Task details.
For this exercise, please reproduce the records below word for word, from the first line through the line with "## Registers -/".

Records excerpted from a collection.
-- ==== Sys2Proof/Machine/State.lean ====
section
/-! DEFINITION. The state of the device as plain data: every register field, memory, mode, queue and engine that the spec names. -/

namespace Sys2Proof.Machine

/-! ## Registers -/

/-- A named register field: its bit address in the register space of a stack (block number times 0x10000 plus byte offset, times
eight, plus lowest bit), its width and its reset value. -/
structure Field where
  key : Nat
  width : Nat
  reset : Nat
deriving DecidableEq, Repr

/-- The fields that differ from their reset values: (bit address, value), bit addresses strictly rising. -/
abbrev Regs := List (Nat × Nat)

/-- The register types of R6; an LK field is an `st` field that the pin lock guards (R560). -/
inductive FType where
  | rw | ro | w1c | wo | st
deriving DecidableEq, Repr

/-- One field of a register table row. -/
structure FSpec where
  lo : Nat
  width : Nat
  ty : FType
  reset : Nat
deriving DecidableEq, Repr

/-- One row of a register table: the first block number, the number of instances, the offset, the stride and the count. -/
structure RegRow where
  block : Nat
  insts : Nat
  off : Nat
  stride : Nat
  count : Nat
  fields : List FSpec
deriving DecidableEq, Repr

/-- A sparse map: keys strictly rising, no entry equal to the value an unlisted key reads as. -/
abbrev Sparse (α : Type) := List (Nat × α)

/-! ## Modes, recovery and the ledger -/

/-- The three builds (R1). -/
inductive Build where
  | octavo | quarto | atlas
deriving DecidableEq, Repr

/-- The eight major modes (R25). -/
inductive Mode where
  | off | vigil | dawn | day | siesta | workshop | dusk | haven
deriving DecidableEq, Repr

/-- A resource of the fault levels (R42's table): a section, an engine of a layer (R271), a layer, the stack or the device. -/
inductive Resource where
  | sect (n : Nat)
  | engine (k n : Nat)
  | layer (k : Nat)
  | stack
  | device
deriving DecidableEq, Repr

/-- A recovery in progress (R43): its resource and the block and cause of the fault that started it. -/
structure Recovery where
  res : Resource
  block : Nat
  cause : Nat
deriving DecidableEq, Repr

/-- One entry of the event log (R528). -/
structure Event where
  block : Nat
  cause : Nat
  turn : Nat := 0
  level : Nat := 0
  time : Nat := 0
  data0 : Nat := 0
  data1 : Nat := 0
  data2 : Nat := 0
deriving DecidableEq, Repr

/-- One bank of a ledger record (R525): the header words and the body words, by word index. -/
structure Bank where
  magic : Nat := 0
  type : Nat := 0
  seq : Nat := 0
  length : Nat := 0
  crc : Nat := 0
  body : Sparse Nat := []
deriving DecidableEq, Repr

/-- What the user pins and transmitters do (R25, R27, R33, R60): float, safe state, or their live functions. -/
inductive Outputs where
  | float | safe | live
deriving DecidableEq, Repr

/-- The release steps of Dawn or of a stack recovery (R62, R63, R614). -/
structure Release where
  /-- index of the release step in progress, 0 to 3 -/
  idx : Nat := 0
  /-- waiting for locks -/
  locks : Bool := false
  /-- in the delay after a step -/
  delay : Bool := false
  /-- the steps belong to a stack recovery (R614) -/
  recovery : Bool := false
  active : Bool := false
deriving DecidableEq, Repr

/-- A block whose shutdown has not finished and that firmware asked to enable again (R40, R41). -/
inductive Shutdown where
  | sectionSleep (n : Nat)
  | duskBist
  | lanePower (n : Nat)
  | rail (layer : Nat)
deriving DecidableEq, Repr

/-- The mode sequencer (chapters 02 and 03) beside the SYS registers. -/
structure Sys where
  /-- the step of Dusk in progress, 0 outside Dusk (R34) -/
  duskStep : Nat := 0
  /-- this Dusk was caused by the critical temperature (R35) -/
  duskCritical : Bool := false
  /-- this Dusk was entered from Workshop, so it admits no return to Day (R29, R30) -/
  duskWorkshop : Bool := false
  /-- Dawn steps 1 to 8 run towards Workshop (R36) -/
  toWorkshop : Bool := false
  /-- the step of Siesta wake in progress, 0 otherwise (R32) -/
  siestaWake : Nat := 0
  /-- Siesta entry waits for its stop turn (R29) -/
  siestaEntry : Bool := false
  /-- what the outputs do; the override of R33 while it is not `live` -/
  outputs : Outputs := .float
  /-- release outputs of a recovery or a return waits for the next turn (R33, R614) -/
  overrideUntilTurn : Bool := false
  release : Release := {}
  /-- release set/reset has run (R60, R62) -/
  setReset : Bool := false
  /-- enable writes has run (R60, R62) -/
  writesEnabled : Bool := false
  /-- the host die is out of reset (R52 step 6, R536) -/
  hostReleased : Bool := false
  /-- the monitored supplies that are outside specification, VCC_VIGIL apart (R29, R511) -/
  suppliesOut : List Nat := []
  recoveries : List Recovery := []
  reenables : List Shutdown := []
  /-- system clocks run on the boot oscillator (R70 cause 0x01) -/
  bootClock : Bool := true
  /-- a Day request during Dusk step 4 became a Dawn request (R42) -/
  dawnAfterDusk : Bool := false
  /-- the device configuration record in force, by word: latched at Dawn step 4 (R52, R66, R67) -/
  record : Sparse Nat := []
  /-- Dawn step 4 has read the ledger (R52) -/
  ledgerRead : Bool := false
  /-- the blocks that failed the last BIST are being tested again at Dawn (R68) -/
  retest : Bool := false
deriving DecidableEq, Repr

/-- The ledger of the colophon die and its pending buffer (R525 to R530). -/
structure Ledger where
  /-- banks A and B of every record type: key 2 × type + bank -/
  banks : Sparse Bank := []
  /-- events waiting in the vigil-domain buffer, oldest first, at most 64 -/
  pend : List Event := []
  /-- device ledger writes abandoned for temperature that wait for their retry: record type, body; the event log's body is made at the
  retry (R524) -/
  retry : List (Nat × Sparse Nat) := []
  /-- the commit buffer of 384 bytes, by word (R535) -/
  commit : Sparse Nat := []
deriving DecidableEq, Repr

/-! ## Sections, planes and pages -/

/-- The states of a section (R169). `none` is a number that names no section. -/
inductive SectState where
  | none | empty | loading | torn | asleep | live | rebinding | capturing | testing | held
deriving DecidableEq, Repr

/-- A sleep or wake in progress (R38, R39), by the number of the last step completed. -/
inductive Seq where
  | idle
  | sleep (step : Nat)
  | wake (step : Nat)
deriving DecidableEq, Repr

/-- A section: its state, hold bits and descriptor (R165, R169, R172, R195, R203). -/
structure Section where
  state : SectState := .none
  hold : Nat := 0
  col0 : Nat := 0
  cols : Nat := 0
  row0 : Nat := 0
  rows : Nat := 0
  layerLo : Nat := 0
  layerCnt : Nat := 0
  parent : Nat := 0
  root : Bool := false
  turnDom : Nat := 0
  image : Nat := 0
  depth : Nat := 0
  hingeBase : Nat := 0
  hingeCnt : Nat := 0
  repairRaster : Nat := 0
  repairLine : Nat := 0
  startLive : Bool := false
  seq : Seq := .idle
  /-- a SLEEP written while Capturing waits for the copy (R177) -/
  sleepPending : Bool := false
  /-- a SECT.CMD waits for its last step: BUSY of the home instance (R191) -/
  cmdBusy : Bool := false
  /-- the reset pulse of R176 is running -/
  resetPulse : Bool := false
  /-- user domains that the live plane selects in the section's tiles (R613) -/
  doms : List Nat := []
  /-- the detour variant whose folios stand in the section's pages (R127, R214) -/
  detour : Option Nat := none
  /-- the tile boundaries that the variant avoids, by physical layer number and tile (R128, R214) -/
  avoids : List (Nat × Nat) := []
deriving DecidableEq, Repr

/-- The statuses of a plane (R131). -/
inductive PlaneStatus where
  | free | staging | staged | live | blocked | evicting | captured
deriving DecidableEq, Repr

/-- One plane of a nest: its status, the page it holds (0x1F none, 0x1E a capture image, R158), and whether a folio in it has
failed its digest (R229). -/
structure Plane where
  status : PlaneStatus := .free
  src : Nat := 0x1F
  bad : Bool := false
deriving DecidableEq, Repr

/-- A page command of one SECT instance: 0 idle, 1 waiting for the page links, 2 running (R137). -/
structure PgJob where
  phase : Nat := 0
  op : Nat := 0
  /-- the section that the command names -/
  sect : Nat := 0
  root : Nat := 0
  page : Nat := 0
  plane : Nat := 0
  order : Nat := 0
deriving DecidableEq, Repr

/-- A capture of one SECT instance (R148 to R152). -/
structure CapJob where
  sect : Nat := 0
  domain : Nat := 0
  live : Nat := 0
  plane : Nat := 0
  time : Nat := 0
  seq : Nat := 0
  /-- with AT_POINT, the device time of the raster position at or after which the capture edge falls (R149, R160) -/
  due : Nat := 0
  /-- 0 none, 1 armed, 2 copying, 3 ready, 4 copying although released, 5 the edge waits for a turn's application edge (R244) -/
  phase : Nat := 0
deriving DecidableEq, Repr

/-- An access of a leaf-memory port: the location of its 128-bit word, the bits it writes (0 for a read), and the unit of the word that it reads
(R90, R94). -/
structure LeafAccess where
  loc : Nat := 0
  mask : BitVec 128 := 0
  unit : Nat := 0
deriving DecidableEq, Repr

/-- A port of a leaf memory: the settings in force, its read data with its flags in bits 128 (correctable), 129 (uncorrectable) and 130 (error),
the optional output register, and its last access (R90 to R96). -/
structure LeafPort where
  ratio : Nat := 0
  outReg : Bool := false
  domain : Nat := 0
  data : BitVec 131 := 0
  out : BitVec 131 := 0
  last : Option LeafAccess := none
deriving DecidableEq, Repr

/-- The fabric of the logic layers: configuration planes, state banks, golden digests, page store, hinge tables. -/
structure Fabric where
  /-- configuration bytes: folio key × 4,096 + byte -/
  planeMem : List Host.Cell := []
  /-- state banks of 256 bits: folio key (R134) -/
  banks : Sparse (BitVec 256) := []
  /-- golden digest of each folio in a plane: folio key (R207) -/
  golden : Sparse Nat := []
  /-- page store bytes: memory layer index × 2^31 + offset (R133) -/
  pageStore : List Host.Cell := []
  /-- rewrite-safe flags of stored folios: (memory layer index × 16 + slot) × 32,768 + i (R206) -/
  rewriteSafe : Sparse Bool := []
  /-- hinge tables: logic layer index × 65,536 + word (R184) -/
  hinges : Sparse Nat := []
  /-- leaf words of capture images: instance × 2^44 + byte location (R150) -/
  capLeaf : List Host.Cell := []
  /-- the checkers' laps: folios read in the lap of logic layer index i at key i, and the time the lap began at key 16 + i (R228,
  R231) -/
  checkPos : Sparse Nat := []
  /-- bridge registers of the tracks that arrive at a tile: (layer × 2,048 + tile) × 128 + logical track; bit 0 the source end, bit 1 the
  destination end, bit 2 the second register of a synchroniser, bit 3 that the first has let one edge pass (R108, R111, R114) -/
  bridge : Sparse Nat := []
  /-- the value of each Hold last wire at the last edge at which its hinge was open, where it is 1 (R179, R180) -/
  latched : Sparse Nat := []
  /-- leaf-memory ports: ((layer × 2,048 + tile) × 4 + memory) × 2 + port (R90, R93) -/
  ports : Sparse LeafPort := []
deriving DecidableEq, Repr

/-- The page and capture engines (chapter 06). -/
structure Pages where
  planes : Sparse Plane := []
  jobs : Sparse PgJob := []
  caps : Sparse CapJob := []
  order : Nat := 0
deriving DecidableEq, Repr

/-! ## The loader -/

/-- One entry of the colophon directory: 0 FREE, 1 WRITING, 2 VALID (R215). -/
structure DirEntry where
  state : Nat := 0
  first : Nat := 0
  len : Nat := 0
  crc : Nat := 0
deriving DecidableEq, Repr

/-- The loader, its fetch and upload engines and the colophon image area (chapter 08). -/
structure Loader where
  dir : Sparse DirEntry := []
  /-- image area bytes: block × 131,072 + offset (R215) -/
  image : List Host.Cell := []
  /-- the colophon die can be read (R70 cause 0x05) -/
  readable : Bool := true
  /-- the running job: 0 none, 1 LOAD, 2 REBIND, 3 RESTART, 5 VERIFY, 6 a binding copy of Dawn -/
  job : Nat := 0
  jobImage : Nat := 0
  jobDigest : Nat := 0
  jobStartLive : Bool := false
  /-- the sections of the image that Check passed: the extent of the fence (R218) -/
  fence : List Section := []
  /-- blocks of the colophon die that a read has found uncorrectable, until they are programmed anew (R221, log 101) -/
  unreadable : List Nat := []
  /-- the image that a delete in progress frees (R227) -/
  delImage : Nat := 0
  /-- the registers phase waits while a turn is armed (R217) -/
  waitTurn : Bool := false
  /-- index of the next default binding of Dawn step 9, and the cause with which the last one ended, until the step has acted on it (R59,
  R70, R223) -/
  dawnIndex : Nat := 0
  dawnCause : Option Nat := none
  /-- the fetch in progress: section, page, plane -/
  fetchRoot : Nat := 0
  fetchPage : Nat := 0
  fetchPlane : Nat := 0
  /-- the image number of the open upload -/
  upImage : Nat := 0
  /-- words received and the words of the 64 KiB buffer not yet programmed, oldest first -/
  upCount : Nat := 0
  upBuffer : List Nat := []
  upProgrammed : Nat := 0
  upOverflow : Bool := false
  /-- a commit (2) or delete (4) in progress (R226) -/
  upBusyOp : Nat := 0
  /-- repairs: root of the nest, and the plane being prepared, 4 while none is Free (R230) -/
  repairs : List (Nat × Nat) := []
  /-- folios waiting for a rewrite: folio key of the plane (R229) -/
  rewrites : List Nat := []
  /-- thermal model (R213): size, matrix entries by index, and section entries (number, idle, coef) -/
  thermalN : Nat := 0
  thermal : Sparse Nat := []
  thermalSect : List (Nat × Nat × Nat) := []
deriving DecidableEq, Repr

Exercise result.
-- ==== Sys2Proof/Machine/State.lean ====
section
/-! DEFINITION. The state of the device as plain data: every register field, memory, mode, queue and engine that the spec names. -/

namespace Sys2Proof.Machine

/-! ## Registers -/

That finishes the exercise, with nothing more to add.